**Provided data**

-- ==== Sys2Proof/Tests/Slice0.lean ====
section
/-! SUPPORT. Tests. The first half checks the model against values that spec/ writes out: each test names its source.
The second half shows, for each statement with hypotheses, concrete states and operands that meet them, clause by
clause. -/

namespace Sys2Proof.Tests

open Sys2Proof Sys2Proof.Machine

set_option Elab.async false

/-! ## Which commands are well-formed (each check refuses an ill-formed term) -/

/-- A raw frame with a two-byte body. -/
def twoBytes (length : Byte) (check : Option Word) : RawFrame :=
  { flags := 0, length := length, body := [1, 2], check := check }

theorem test_short_sweep_refused :
    (Instr.fullSweepEnd .end1 (List.replicate 63 40)).wellFormed = false ∧
    (Instr.fullSweepEnd .end1 (List.replicate 64 40)).wellFormed = true := by decide

theorem test_long_recentre_sweep_refused :
    (Instr.recentreSweepEnd .end2 (List.replicate 65 40)).wellFormed = false ∧
    (Instr.recentreSweepEnd .end2 (List.replicate 64 40)).wellFormed = true := by decide

theorem test_known_kind_refused_as_unknown :
    (Instr.unknownFrameKind .end1 .lineA 0x20 (twoBytes 2 (some 7))).wellFormed = false ∧
    (Instr.unknownFrameKind .end1 .lineA 0x21 (twoBytes 2 (some 7))).wellFormed = true := by decide

theorem test_body_beyond_length_refused :
    (Instr.data .end1 .lineA (twoBytes 1 none)).wellFormed = false ∧
    (Instr.data .end1 .lineA (twoBytes 2 none)).wellFormed = true := by decide

theorem test_check_behind_short_body_refused :
    (Instr.beacon .end1 .lineA (twoBytes 3 (some 7))).wellFormed = false ∧
    (Instr.beacon .end1 .lineA (twoBytes 3 none)).wellFormed = true := by decide

/-! ## Check values, entries, generations (chapters 1, 2 and 11) -/

/-- R5 names the check value of the bytes of "123456789": 29B1H. -/
theorem test_crc_check_value : crc16 [0x31, 0x32, 0x33, 0x34, 0x35, 0x36, 0x37, 0x38, 0x39] = 0x29B1 := by
  decide +kernel

/-- A car of the train of 6.2. -/
def car (position : Nat) (tag : Tag) (orientation : Orientation) (unit : Nat) (kind : CarKind) (claim : Bool) :
    Entry :=
  { position := position, tag := tag, orientation := orientation, unit := unit, kind := kind, claim := claim }

/-- The eight cars of the joined train of 6.2. -/
def train : List Entry :=
  [car 1 4101 .direct 11 .cab true, car 2 4102 .direct 11 .intermediate false,
   car 3 4103 .direct 11 .intermediate false, car 4 4104 .direct 11 .cab false,
   car 5 5204 .reversed 12 .cab false, car 6 5203 .reversed 12 .intermediate false,
   car 7 5202 .reversed 12 .intermediate false, car 8 5201 .reversed 12 .cab false]

/-- The example entries of 11.2, written out byte by byte. -/
theorem test_entry_bytes :
    (car 1 4101 .direct 11 .cab true).bytes = [0x01, 0x00, 0x00, 0x10, 0x05, 0x00, 0x0B, 0x03] ∧
    (car 6 5203 .reversed 12 .intermediate false).bytes =
      [0x06, 0x00, 0x00, 0x14, 0x53, 0x01, 0x0C, 0x00] := by decide +kernel

/-- The table of new generations under R38. -/
theorem test_new_generations :
    newGeneration [37, 37, 37, 37, 52, 52, 52, 52] = 53 ∧ newGeneration [53, 53, 53, 53] = 54 ∧
    newGeneration [0, 0, 0] = 1 ∧ newGeneration [41, 0, 17] = 42 ∧ newGeneration [65535, 20, 20] = 1 ∧
    newGeneration [65535, 1, 2, 5] = 3 ∧ newGeneration [65535, 65535, 1] = 2 := by decide +kernel

/-! ## Training and recentre (4.3, 4.4) -/

/-- What a sweep saw when exactly the steps of some ranges passed: a run of 32 there and of 31 elsewhere (R75). -/
def passing (ranges : List (Nat × Nat)) : List Nat :=
  (List.range 64).map (fun k => if ranges.any (fun r => r.1 ≤ k && k ≤ r.2) then 32 else 31)

/-- The full sweep of some steps with an offset and the window width 12. -/
def sweep (ranges : List (Nat × Nat)) (subtract : Bool) (magnitude : Nat) : SweepOutcome × Option Window :=
  fullSweepResult 12 { subtract := subtract, magnitude := magnitude } (sweepMap (passing ranges) 0 63)

/-- A window written out. -/
def window (low high width phase margin : Nat) : Window :=
  { low := low, high := high, width := width, phase := phase, margin := margin }

/-- The six cases of the table of 4.3. -/
theorem test_training_cases :
    sweep [(17, 44)] false 3 = (.pass, some (window 17 44 28 33 11)) ∧
    sweep [(0, 9), (50, 63)] true 3 = (.pass, some (window 50 63 14 53 3)) ∧
    sweep [(58, 63)] false 15 = (.narrow, none) ∧
    sweep [(20, 33)] false 15 = (.pass, some (window 20 33 14 33 0)) ∧
    sweep [(5, 16), (40, 51)] false 0 = (.pass, some (window 5 16 12 10 5)) ∧
    sweep [(17, 44)] true 15 = (.pass, some (window 17 44 28 17 0)) ∧
    sweep [] false 0 = (.noPass, none) := by decide +kernel

/-- The worked recentre of 4.4: phase 33, ADD 3, the steps 29..41 of 25..41 passing. -/
theorem test_recentre_case :
    recentreResult 12 { subtract := false, magnitude := 3 } (sweepMap (passing [(29, 50)]) 25 41) 33 =
      some (window 29 41 13 35 6) := by decide +kernel

/-! ## Resolution (6.2, 6.3) -/

/-- The active record of car 5203 in the train of 6.2, generation 53. -/
def record : Directory :=
  { generation := 53, entries := train, referenceTag := 4101, ownPosition := some 6,
    ownOrientation := some .reversed, check := crc16 (train.flatMap Entry.bytes), claimConflict := false }

/-- The table of 6.2, seen from car 5203 at position 6, REVERSED. -/
theorem test_resolution_table :
    record.resolve (.offset 2) = .resolved 4 .end2 2 ∧ record.resolve (.offset (-2)) = .resolved 8 .end1 2 ∧
    record.resolve (.offset 6) = .outOfConsist ∧ record.resolve (.offset (-23)) = .outOfConsist ∧
    record.resolve (.offset 0) = .loopback ∧ record.resolve (.position 1) = .resolved 1 .end2 5 ∧
    record.resolve (.position 9) = .outOfConsist ∧ record.resolve (.tag 4101) = .resolved 1 .end2 5 ∧
    record.resolve (.tag 5203) = .loopback ∧ record.resolve (.tag 7777) = .unknownTag := by decide +kernel

/-- The copies of a broadcast from car 5203 (6.3). -/
theorem test_broadcast_copies : record.upCopy = some (.end1, 2) ∧ record.downCopy = some (.end2, 5) := by
  decide +kernel

/-! ## A node in service -/

/-- A carrier, an ACTIVE line trained as case 1 of 4.3. -/
def activeLine : LineUnit :=
  { LineUnit.reset true with
    state := .active, silenceTimer := some 40000, beaconTimer := some 10000
    record := { TrainingRecord.reset with
      cause := .settle, sweeps := 1, lastSweep := .pass, window := some (window 17 44 28 33 11) } }

/-- An ADMITTED end with both lines ACTIVE. -/
def admittedEnd (tag : Tag) (peerEnd : EndId) : EndUnit :=
  { EndUnit.reset true true true with
    lineA := activeLine, lineB := activeLine, state := .admitted
    peer := some { tag := tag, peerEnd := peerEnd, generation := 53, quiet := true } }

/-- Car 5203 in the train of 6.2: bypass OFF, default settings, both ends ADMITTED, lane A attached. -/
def node : State :=
  { State.reset with
    directory := record
    end1 := admittedEnd 5202 .end2, end2 := admittedEnd 5204 .end1
    laneA := { LanePort.reset false with attached := true }
    bypass := { state := .off, transition := none, startUpComplete := true, latched := .none,
                scrubTimer := some 100000 }
    store := (Store.reset .unsound { tag := 5203, checkPasses := true } false .powerOn).afterLoad }

/-- What a command leaves, read by a test; false where it does not answer a next state. -/
def after (c : Instr) (s : State) (read : State → Bool) : Bool :=
  match exec c s with
  | .next t => read t
  | .fault _ => false
  | .refused _ => false

/-- The node with a request PENDING in lane A's slot. -/
def asking (kind : Byte) (body : List Byte) (s : State) : State :=
  s.modLane .laneA (fun p => { p with slot := .pending kind body })

/-- The reply that stands READY in lane A's slot. -/
def repliedA (s : State) (result : ResultCode) (body : List Byte) : Bool :=
  s.laneA.slot == .ready { result := result, body := body }

/-- The node with another state of its engine, nothing held. -/
def engineIn (st : EngineState) (c : Option AttemptContext) (s : State) : State :=
  { s with engine := { s.engine with
      state := st, context := c, deadline := if st.inProgress then some 600000 else none
      cause := if st = .mismatch then some .localCause else none } }

/-- The node with an end's state and peer replaced: nothing coupled there. -/
def uncoupled (e : EndId) (s : State) : State := s.setEnd e (EndUnit.reset false false false)

/-- A data record. -/
def dataOf (target hops : Nat) (cls : TrafficClass) (origin : Origin) : DataRecord :=
  { frame := { target := target, hops := hops, origin := 1, generation := 53, cls := cls, payload := [7] },
    origin := origin }

/-! ## The line state machine (4.9) -/

/-- 4.9, time 0: sense on makes an OPEN end COUPLING. -/
theorem test_sense_couples :
    after (.couplerSenseChange .end2 true) (uncoupled .end2 node) (fun t => t.end2.state == .coupling) = true := by
  decide +kernel

/-- 4.9, time 1: carrier takes line A to SETTLING for the default 300 ms (R67, R172). -/
theorem test_carrier_settles :
    after (.carrierChange .end2 .lineA true) (node.setEnd .end2 (EndUnit.reset true false false))
      (fun t => t.end2.lineA.state == .settling && t.end2.lineA.settleTimer == some 300000) = true := by
  decide +kernel

/-- Line A of End 2 in TRAINING, swept by its trainer; line B DARK. -/
def sweeping : State :=
  node.setEnd .end2 { EndUnit.reset true true false with
    lineA := { LineUnit.reset true with state := .training }
    state := .coupling, trainer := { Trainer.reset with job := .fullSweep .lineA } }

/-- 4.9, time 414: the sweep of 17..44 makes line A ACTIVE, and its beacon leaves. -/
theorem test_sweep_activates :
    after (.fullSweepEnd .end2 (passing [(17, 44)])) sweeping (fun t =>
      t.end2.lineA.state == .active && t.end2.state == .coupling &&
      t.end2.lineA.tx.sending == some (.beacon 5203 .end2 53 true)) = true := by decide +kernel

/-- 4.9, time 444: a longest run of 10 steps is NARROW, and the line pauses in TRAINING (R74). -/
theorem test_narrow_sweep_pauses :
    after (.fullSweepEnd .end2 (passing [(20, 29)])) sweeping (fun t =>
      t.end2.lineA.state == .training && t.end2.lineA.record.lastSweep == .narrow &&
      t.end2.lineA.pauseTimer == some 20000) = true := by decide +kernel

/-! ## Frames and the sender (5.6) -/

/-- The eight bytes of a beacon's body (11.3): tag 5204, End 1, generation 52, QUIET. -/
def strangeBeacon : RawFrame :=
  rawFrameOf kindBeacon false [0x00, 0x00, 0x14, 0x54, 0x01, 0x00, 0x34, 0x01]

/-- 4.9, time 419: a QUIET peer of another generation is not admitted, a topology change (R85, R86). -/
theorem test_beacon_unadmits :
    after (.beacon .end2 .lineA strangeBeacon) node (fun t =>
      t.end2.state == .unadmitted && t.engine.state == .alerted && t.engine.count == 1) = true := by decide +kernel

/-- A DATA frame for position 6 with one hop left, COMMAND, from position 4 under 53 (11.3). -/
def dataHere : RawFrame :=
  rawFrameOf kindData true [0x06, 0x01, 0x04, 0x00, 0x35, 0x01, 0x02, 0xAA, 0xBB]

/-- The receiver record of 5.6: last bit 0, last answer ACCEPT. -/
def heardZero (s : State) : State :=
  s.modEnd .end2 (fun u => { u with receiver := some { bit := false, answer := .accept } })

/-- 5.6, time 2: a new frame for this car is delivered with its origin tag and answered ACCEPT on its line. -/
theorem test_data_delivered :
    after (.data .end2 .lineA dataHere) (heardZero node) (fun t =>
      t.laneA.receiveQueue == [{ cls := .command, broadcast := false, originPosition := 4, originTag := 4104,
                                 generation := 53, payload := [0xAA, 0xBB] }] &&
      t.laneB.receiveQueue.isEmpty && t.end2.lineA.tx.sending == some (.reply true .accept) &&
      t.end2.receiver == some { bit := true, answer := .accept }) = true := by decide +kernel

/-- 5.6, time 202: the repeat is answered from the record and nothing is delivered. -/
theorem test_data_repeat_answered :
    after (.data .end2 .lineA dataHere)
      (node.modEnd .end2 (fun u => { u with receiver := some { bit := true, answer := .accept } }))
      (fun t => t.laneA.receiveQueue.isEmpty && t.end2.lineA.tx.sending == some (.reply true .accept)) = true := by
  decide +kernel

**Exercise brief**
Give only the lines from the one holding "payload := [7]" through the one holding "after (.carrierChange .end2", each restated exactly as it appears above.

**Written response**
  { frame := { target := target, hops := hops, origin := 1, generation := 53, cls := cls, payload := [7] },
    origin := origin }

/-! ## The line state machine (4.9) -/

/-- 4.9, time 0: sense on makes an OPEN end COUPLING. -/
theorem test_sense_couples :
    after (.couplerSenseChange .end2 true) (uncoupled .end2 node) (fun t => t.end2.state == .coupling) = true := by
  decide +kernel

/-- 4.9, time 1: carrier takes line A to SETTLING for the default 300 ms (R67, R172). -/
theorem test_carrier_settles :
    after (.carrierChange .end2 .lineA true) (node.setEnd .end2 (EndUnit.reset true false false))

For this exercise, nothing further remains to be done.